FeynModel V 0.1

Welcome to the FeynModel repository, a Vision Language model with the reasoning capabilities of an LLM (Large Language Model). It aims to explore the combined power of vision and language for scientific reasoning tasks. This model is fine-tuned using the LoRA (Low-Rank Adaptation) method, optimizing it for enhanced performance in a variety of vision and language tasks.

Version 0.1 utilizes pretrained layers from the DaVit Vision Tower of Florence2-base (Microsoft) and Gemma2-2B (Google), and was fine-tuned on M3IT, COCO, and ScienceQA datasets. It employs an S6 block to integrate context memory for Q*TS (experimental).

how to use

# make sur to have torch, transformers, pillow, einos ,einops and timm libraries 
from transformers import AutoProcessor,  AutoModelForCausalLM
model_id='Imagroune/feynmodel'
processor = AutoProcessor.from_pretrained(model_id, trust_remote_code=True)
model = AutoModelForCausalLM.from_pretrained(model_id,trust_remote_code=True)
# if have a cuda device 
model.to('cuda')
# else if you have cpu you can use
model = AutoModelForCausalLM.from_pretrained(
    model_id,
    trust_remote_code=True,
    device_map='cpu'  # Assure que le modèle est chargé sur le CPU
    ,torch_dtype=torch.bfloat16  # Charger le modèle en demi-précision
)

LLM Inference


input_text = "<start_of_turn>user\nCombien d'helicoptère un humain adulte peut manger en un seul repas?.<end_of_turn> <start_of_turn>model\n"
input_ids = processor.tokenizer(input_text, return_tensors="pt").to("cuda")

# Génération du texte en mode streaming
max_length = input_ids.input_ids.shape[1] + 1024  # Longueur maximale totale
stream_output = []  # Liste pour stocker le flux de sortie

# Génération et affichage en mode streaming
for output in model.generate(input_ids=input_ids.input_ids,max_length=max_length, do_sample=True, temperature=0.7):
    decoded_output = processor.tokenizer.decode(output, skip_special_tokens=True)
    stream_output.append(decoded_output)
    print(decoded_output, end="", flush=True)

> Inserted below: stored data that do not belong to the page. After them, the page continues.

-- ==== Sys2Proof/Machine/Faults.lean ====
section
/-!
DEFINITION. Machine/Faults.lean: the fault collector's events and commands (R488–R505) and the entry to FAULT (R498–R500).
-/
namespace Sys2Proof.Machine

/-! ## Codes (R491) -/

/-- A handler kind of the code table. -/
inductive CodeKind where
  | accessor | owner | host | system | none
deriving DecidableEq, Repr

/-- The code table: code, the classes it may have (the first is the one FAULT_INJECT raises, DEDUCED, assumption 80), handler. -/
def codeTable : List (Nat × List FltClass × CodeKind) := [
  (0x0101, [.contained], .system), (0x0102, [.contained], .system), (0x0103, [.contained], .accessor), (0x0104, [.corrected], .system),
  (0x0105, [.contained], .accessor), (0x0106, [.contained], .system), (0x0107, [.fatal], .none),
  (0x0201, [.contained], .system), (0x0202, [.corrected], .owner), (0x0203, [.corrected], .owner), (0x0204, [.fatal], .none),
  (0x0301, [.corrected], .owner), (0x0302, [.corrected], .system), (0x0303, [.corrected, .contained], .system), (0x0304, [.corrected], .system),
  (0x0401, [.corrected], .owner), (0x0402, [.corrected], .owner), (0x0403, [.contained], .owner), (0x0404, [.corrected], .owner),
  (0x0501, [.contained], .system), (0x0502, [.corrected], .owner), (0x0601, [.corrected], .owner),
  (0x0901, [.contained], .system), (0x0902, [.corrected], .system), (0x0903, [.corrected], .system), (0x0904, [.contained], .system),
  (0x0A01, [.contained], .owner), (0x0A02, [.contained], .owner),
  (0x0B01, [.contained], .accessor), (0x0B02, [.contained], .accessor), (0x0B03, [.contained], .host), (0x0B04, [.corrected], .system),
  (0x0B05, [.contained], .system),
  (0x0C01, [.contained, .fatal], .system), (0x0C02, [.fatal], .none), (0x0C03, [.corrected, .contained, .fatal], .system),
  (0x0D01, [.corrected], .system)]

/-- The owner of the object that a record names, by the code's chapter (R492). -/
def State.codeOwner (s : State) (code obj : Nat) : Nat :=
  if code = 0x0203 ∨ code = 0x0301 then s.objOwner obj
  else if code = 0x0202 then s.objOwner (s.topOf obj)
  else if code / 256 = 4 then s.taskOwner obj
  else if code = 0x0502 then s.ownerOf kRecov obj
  else if code = 0x0601 then s.canOwner obj
  else (s.pairPart obj).getD 17

/-- The handler kind of a code for an object. -/
def State.codeKind (s : State) (code obj : Nat) : CodeKind → HKind
  | .accessor => .accessor
  | .owner => .owner (s.codeOwner code obj)
  | .host => .host
  | .system => .system
  | .none => .none

/-- A class by its code. -/
def classOfCode (n : Nat) : FltClass := if n = 0 then .corrected else if n = 1 then .contained else .fatal

/-- A FATAL fault whose condition persists (R501). -/
def persists (code : Nat) : Bool := code == 0x0204 || code == 0x0C01 || code == 0x0C02

/-- A persisting condition holds the quiet timer at zero (R501). -/
def State.addCond (s : State) (code src : Nat) : State :=
  if s.flt.conds.any (fun c => c.code == code && c.src == src) then s
  else
    let s := if s.dev = .fault then s.wrb F.FLT_STAT_QUIET_HELD true else s
    { s with flt.conds := { code := code, src := src } :: s.flt.conds, flt.quietEnd := none }

/-! ## Reports (R488, R489) -/

/-- An uncorrectable ECC error returns a bus error to its reader: to a load or fetch, or to the fetch of the read-ahead slot
that holds it (R28, R355). -/
def State.eccReader (s : State) (a : Acc) (addr : Nat) : State :=
  { s with bus := .busError,
           brg.slots := s.brg.slots.map (fun x =>
             if x.data.isNone && x.acc == a && decide (x.addr ≤ addr) && decide (addr < x.addr + x.size) then { x with data := some none, at_ := s.now } else x) }

/-- FAULT_REPORT: a line asserts with its record: code, class, object, detail, and the access it carries (master 0xFF:
none). The reader that met an uncorrectable ECC error takes a bus error (R28). -/
def faultReport (t code cls obj detail : Nat) (a : Acc) (ty addr : Nat) (s : State) : State :=
  let s := s.at_ t
  match codeTable.find? (fun r => r.1 == code) with
  | some (_, cs, k) =>
    let c := classOfCode cls
    if !cs.contains c then s
    else
      let s := if c = .fatal ∧ persists code = true then s.addCond code obj else s
      let s := s.raise { code := code, cls := c, kind := s.codeKind code obj k, acc := if a.master = 0xFF then none else some (a, ty, addr), obj := obj, detail := detail }
      if code = 0x0105 ∧ a.master ≠ 0xFF ∧ ty ≠ 2 then s.eccReader a addr else s
  | none => s

/-- An island's lines are masked: unpowered, or its domain in reset (R489): the clusters and the cycle engine in FAULT. -/
def State.railMasked (s : State) (i : Nat) : Bool :=
  !(s.tb.replicas.get {} i).powered || s.dev == .off || s.dev == .sleep || (s.dev == .fault && (i == 3 || i == 4 || i == 5))

/-- The log record of a FATAL line without a record: no second FATAL fault, no effect on the quiet timer or ENTRY (R488). -/
def State.fatalUnrecorded (s : State) (island : Nat) : State :=
  let r : Report := { code := 0x0C03, cls := .fatal, kind := .none, detail := island }
  let s := (s.countFault .fatal).capture r
  let s := s.logRec (s.record r 0x3F 0)
  if s.dev = .fault ∧ s.rd F.FLT_STAT_ENTRY = 2 then s else { s with flt.react := s.flt.react ++ [React.fatal] }

/-- UNRECORDED_TIMEOUT: no record within 2 µs of an assertion of an island's class line (R488, DEDUCED, assumption 81). -/
def unrecordedTimeout (t island cls : Nat) (s : State) : State :=
  let s := s.at_ t
  if 41 < island ∨ 2 < cls ∨ s.railMasked island = true then s
  else if cls = 2 then s.fatalUnrecorded island
  else s.raise { code := 0x0C03, cls := classOfCode cls, kind := .system, detail := island }

/-- RAIL_DISAGREEMENT: a rail pair of an island disagrees for more than 3 cycles (R489). -/
def railDisagreement (t island : Nat) (s : State) : State :=
  let s := s.at_ t
  if 41 < island ∨ s.railMasked island = true then s
  else
    let a := if island < 32 then R.FLT_RAIL_LO else R.FLT_RAIL_HI
    let s := s.setWord a ((s.word a) ||| BitVec.ofNat 32 (2 ^ (island % 32)))
    if island = 8 ∨ island = 4 ∨ 9 ≤ island then
      (s.addCond 0x0C01 island).raise { code := 0x0C01, cls := .fatal, kind := .system, detail := island }
    else s.raise { code := 0x0C01, cls := .contained, kind := .system, detail := island }

/-- FATAL_CONDITION_CLEAR: a check finds a persisting condition gone (R501). -/
def fatalConditionClear (t code src : Nat) (s : State) : State :=
  let s := s.at_ t
  let l := s.flt.conds.filter (fun c => !(c.code == code && c.src == src))
  if l = s.flt.conds then s
  else
    let s : State := { s with flt.conds := l }
    if s.dev = .fault ∧ l = [] then { s.wrb F.FLT_STAT_QUIET_HELD false with flt.quietEnd := some (s.now + s.quiet) } else s

/-! ## Notification (R493, R496, R497) -/

/-- The handler whose banked notification registers an access reaches (R36): none for DEVICE and for a safety core that
hosts no partition. -/
def State.handlerOfAcc (s : State) (a : Acc) : Option Nat :=
  let b := s.accBank a
  if b < 16 ∨ b = 0x10 then some b else if 0x18 ≤ b ∧ b ≤ 0x1F then s.corePart (b - 0x18) else none

/-- Remove an entry of a handler's queue. -/
def State.dropNote (s : State) (h idx : Nat) : State :=
  { s with flt.queue := s.flt.queue.set h ((s.flt.queue.get [] h).filter (fun n => n.index != idx)) }

/-- FLT_NOTE_ACK: the requester's entry with the index leaves its queue (R493, R496). -/
def fltNoteAck (t : Nat) (a : Acc) (v : Nat) (s : State) : State :=
  let s := { s.at_ t with bus := .none }
  match s.handlerOfAcc a with
  | some h =>
    let i := v % 4096
    if (s.flt.queue.get [] h).any (fun n => n.index == i) then (s.dropNote h i).logFlag i 1 else s
  | none => s

/-- Change an entry of a handler's queue. -/
def State.modNote (s : State) (h idx : Nat) (f : Note → Note) : State :=
  { s with flt.queue := s.flt.queue.set h ((s.flt.queue.get [] h).map (fun n => if n.index = idx then f n else n)) }

/-- HANDLING_TIMER_EXPIRY: stage 1 resets the partition, stage 2 puts the device into FAULT (R496, R497). -/
def handlingTimerExpiry (t h index : Nat) (s : State) : State :=
  let s := s.at_ t
  match (s.flt.queue.get [] h).find? (fun n => n.index == index) with
  | some n =>
    (match n.timer with
     | some e =>
       if s.now < e then s
       else
         let s := s.modNote h index (fun n => { n with timer := none })
         if h = 0x10 ∨ n.stage1 = true then { s.logFlag index 4 with flt.react := s.flt.react ++ [React.escalate] }
         else
           let s := (s.modNote h index (fun n => { n with stage1 := true })).logFlag index 2
           s.resetPart h 4 false
     | none => s)
  | none => s

/-- The words FLT_NOTE_HEAD and FLT_NOTE_CNT of a handler. -/
def State.noteHead (s : State) (h : Nat) : Nat :=
  match s.flt.queue.get [] h with
  | [] => 0
  | n :: _ => 2 ^ 31 + b2n n.cont * 2 ^ 30 + b2n n.timer.isSome * 2 ^ 29 + b2n n.stage1 * 2 ^ 28 + n.code * 2 ^ 12 + n.index
def State.noteCnt (s : State) (h : Nat) : Nat :=
  let q := s.flt.queue.get [] h
  (q.filter (fun n => n.cont)).length * 256 + q.length

/-! ## Entry to FAULT (R498–R500) -/

/-- Activities of the COMPUTE domain are aborted, and their requests queued again at the head of their activity (R522,
R589). -/
def State.abortCompute (s : State) : State :=
  let gone := s.cfg.mrun.filter (fun m => computeAct m.req.act)
  let again (m : MaintRun) : MaintReq := { m.req with cmd := none }
  ({ s with cfg.mrun := s.cfg.mrun.filter (fun m => !computeAct m.req.act), cfg.mq := gone.map again ++ s.cfg.mq }).maintStat

/-- The clusters are held in reset: partitions take R416 and read HALTED, pairs are off, the secure world does not run
(R499). -/
def State.holdClusters (s : State) : State :=
  let s := foldS ((List.range 16).filter (fun v => s.hosting v != 0)) (fun v s =>
    (((s.partEffects v).wrb (F.MPC_PART_STAT_SCRUBBING v) false).modPart v (fun p => { p with scrub := false })).setPart v psHALTED) s
  let s := foldS (List.range 4) (fun n s => s.setPair_ n lsOFF) s
  let s := foldS (List.range 6) (fun c s => if s.inCall c then s.endCall c else s) s
  let s := s.ringsOff 16
  let s := foldS ((List.range 16).filter (fun c => s.canOwner c == 16)) (fun c s => s.canOwnerReset c) s
  let s := foldS ((List.range 8).filter (fun c => s.ownerOf kLin c == 16)) (fun c s => s.linOwnerReset c) s
  let s := s.abortKeyOps stINTERNAL_FAULT
  let s := foldS (List.range 17) (fun w s => s.wrb (F.MBX_CTL_ENABLE w) false) s
  { s.wr F.MPC_GW_STAT_SEC_STATE 0 with prt.hostWait := none, mbx.cmds := s.mbx.cmds.filter (fun c => !(c.op == 0x0A03 && c.phase == .running)) }

/-- The state of the device changes (R79). -/
def State.setDev (s : State) (d : DevState) : State :=
  if s.dev = d then s else { s.wr F.BOOT_STAT_STATE d.code with dev := d, devSince := s.now }

/-- Every object takes SAFE_ST at once (R113, R500). -/
def State.allSafe (s : State) : State := foldS s.tops (fun x s => s.forceSafe x) s

/-- Entry to FAULT, or its change to FATAL (R498, R499). -/
def State.enterFault (s : State) (fatal : Bool) : State :=
  let s := if fatal then s.sleepAbort else s
  if s.dev = .fault then
    if fatal ∧ s.rd F.FLT_STAT_ENTRY = 1 then (s.wr F.FLT_STAT_ENTRY 2).allSafe else s
  else if s.dev = .off ∨ s.dev = .sleep then s
  else
    let s := if s.dev = .starting then s.wr F.BOOT_STAT_FAIL 7 else s
    let s := s.setDev .fault
    let s := ((s.wrb F.FLT_STAT_IN_FAULT true).wr F.FLT_STAT_ENTRY (if fatal then 2 else 1)).setPair R.FLT_ENTRY_LO R.FLT_ENTRY_HI s.now
    let s := if s.flt.conds = [] then { s with flt.quietEnd := some (s.now + s.quiet) } else s.wrb F.FLT_STAT_QUIET_HELD true
    let s := if fatal then s.allSafe else s
    let s := s.cycStop (!fatal)
    let s := if fatal then s else foldS s.tops (fun x s => s.dispose x) s
    (s.holdClusters.dropSwitch.abortCompute).stopVerify

/-- QUIET_TIMER_EXPIRY: RECOVERY increments, the queues are emptied and a COMPUTE_FAULT start follows (R501). -/
def quietTimerExpiry (t : Nat) (s : State) : State :=
  let s := s.at_ t
  match s.flt.quietEnd with
  | some e =>
    if s.dev = .fault ∧ e ≤ s.now ∧ s.flt.conds = [] then
      { s.sat F.FLT_STAT_RECOVERY 1 with flt.queue := Tab.empty, flt.quietEnd := none, flt.react := s.flt.react ++ [React.reset 6] }
    else s
  | none => s

/-! ## Commands (R503–R505) -/

def faultStatusBody (_ : Cmd) (s : State) : Res :=
  .done stOK (wordBytes (s.word R.FLT_CFG) ++ wordBytes (s.word R.FLT_SYS) ++ wordBytes (s.word R.FLT_STAT) ++
    bytesLE 4 (s.flt.seq + 2 ^ 32 - 1) ++ bytesLE 8 (s.pair R.FLT_ENTRY_LO R.FLT_ENTRY_HI) ++ bytesLE 8 (s.flt.quietEnd.getD 0) ++
    bytesLE 4 (s.flt.count.get 0 0) ++ bytesLE 2 (s.flt.count.get 0 1) ++ bytesLE 2 (s.flt.count.get 0 2)) s

/-- The 32 bytes of a log record (R495). -/
def LogRec.bytes (l : LogRec) : List Byte :=
  bytesLE 8 l.when_ ++ bytesLE 4 l.seq ++ bytesLE 2 l.code ++ bytesLE 1 l.cls ++ bytesLE 1 l.flags ++ bytesLE 5 l.addr ++ bytesLE 1 l.master ++
  bytesLE 1 l.acc ++ bytesLE 1 l.handler ++ bytesLE 2 l.obj ++ bytesLE 2 l.rep ++ bytesLE 4 l.detail

/-- How many records the log holds. -/
def State.logCount (s : State) : Nat := ((s.flt.log.cells).filter (fun c => c.2.valid)).length

/-- The oldest SEQ held. -/
def State.logOldest (s : State) : Nat := (s.flt.seq + 2 ^ 32 - s.logCount) % 2 ^ 32

/-- The records from a SEQ onwards, oldest first; from the oldest where that one is overwritten (R180, R504). -/
def State.logFrom (s : State) (seq : Nat) : List LogRec :=
  let age := (s.flt.seq + 2 ^ 32 - seq) % 2 ^ 32
  let n := if age ≤ s.logCount then age else s.logCount
  (List.range n).map (fun i => s.flt.log.get {} ((s.flt.seq + 2 ^ 32 - n + i) % 2 ^ 32 % 4096))

/-- A requester may receive a record (R504): a local partition those that name it, without the secure world's and DEVICE's
accesses. -/
def LogRec.forWho (l : LogRec) (c : Cmd) : Bool :=
  c.who == 16 || ((l.handler == c.who || (l.master != 0xFF && l.acc % 16 == c.who)) && !bitOf l.acc 4 && !bitOf l.flags 4)

def faultLogReadBody (c : Cmd) (s : State) : Res :=
  if c.desc then
    need (c.dSize 0 == 4 && c.dSize 1 % 32 == 0) stBAD_ARGUMENT <|
    need (c.node == 0xFFFF || c.who == 16) stNOT_OWNER <|
    let l := ((s.logFrom (natLE (s.load (c.dAddr 0) 4))).filter (fun r => r.forWho c)).take (c.dSize 1 / 32)
    .done stOK (bytesLE 4 (32 * l.length) ++ bytesLE 4 s.logOldest) (s.putBuf c 1 (l.flatMap (fun r => r.bytes)))
  else
    need (c.zero 4 4) stBAD_ARGUMENT <|
    need (c.node == 0xFFFF || c.who == 16) stNOT_OWNER <|
    match (s.logFrom (c.arg 0 4)).find? (fun r => r.forWho c) with
    | some r => .done stOK (bytesLE 4 r.seq ++ bytesLE 4 s.logOldest ++ r.bytes) s
    | none => .done stOK (bytesLE 4 0xFFFFFFFF ++ bytesLE 4 s.logOldest) s

/-- The five words of a capture. -/
def State.capWords (s : State) (k : Nat) : List Byte :=
  wordBytes (s.word (R.FLT_FE_INFO k)) ++ wordBytes (s.word (R.FLT_FE_CODE k)) ++ wordBytes (s.word (R.FLT_FE_ADDR k)) ++
  bytesLE 8 (s.pair (R.FLT_FE_TS_LO k) (R.FLT_FE_TS_HI k))

/-- Re-arm a capture (R494). -/
def State.rearm (s : State) (k : Nat) : State :=
  foldS [R.FLT_FE_INFO k, R.FLT_FE_CODE k, R.FLT_FE_ADDR k, R.FLT_FE_TS_LO k, R.FLT_FE_TS_HI k] (fun a s => s.setWord a 0) s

it will output something like :

This is a trick question!  Here's why:

* **Helicopters don't have food to eat.** Helicopters are machines that fly. They don't have mouths or stomachs!
* **Humans don't fly through food.** We eat food to give our bodies energy. But we don't eat food that we can fly through! 

Let me know if you'd like to learn about how people eat different foods.

Vision Inference

from transformers import AutoTokenizer, AutoModelForCausalLM, StoppingCriteria, StoppingCriteriaList

class PrintTokensStoppingCriteria(StoppingCriteria):
    def __init__(self, tokenizer):
        self.tokenizer = tokenizer

    def __call__(self, input_ids, scores, **kwargs):
        # Decode the last generated token and print it
        last_token_id = input_ids[0, -1].item()
        token = self.tokenizer.decode([last_token_id], skip_special_tokens=True)
        print(token, end='', flush=True)
        
        # Continue generating tokens until a stopping condition is met
        # Return True to stop, False to continue
        return False
stopping_criteria = PrintTokensStoppingCriteria(processor.tokenizer)

from PIL import Image
import requests 
input_text = "<start_of_turn>user\n what is this ?<end_of_turn>\n<start_of_turn>model"


url = "https://huggingface.co/datasets/huggingface/documentation-images/resolve/main/transformers/tasks/car.jpg?download=true"
image = Image.open(requests.get(url, stream=True).raw)


input_text="""<start_of_turn>user
Create a concise caption that accurately describes the main elements in the image provided
<end_of_turn>
<start_of_turn>model

"""
inputs = processor(text=input_text, images=image, return_tensors="pt")
inputs = {key: value.cuda() for key, value in inputs.items()}
# NB : if you are using bflot16 ==> 
inputs = {key: value.to(dtype=model.dtype) if value.dtype == torch.float32 else value for key, value in inputs.items()}

image


max_length =inputs['input_ids'].shape[1] + 1024  # Longueur maximale totale
stream_output = []  # Liste pour stocker le flux de sortie
# Génération et affichage en mode streaming
ret= model.generate(inputs['input_ids'], pixel_values=inputs['pixel_values'],stopping_criteria=StoppingCriteriaList([stopping_criteria]),max_length=2048, do_sample=True, temperature=0.7)

# An older, green car sits parked on the curb in front of a building.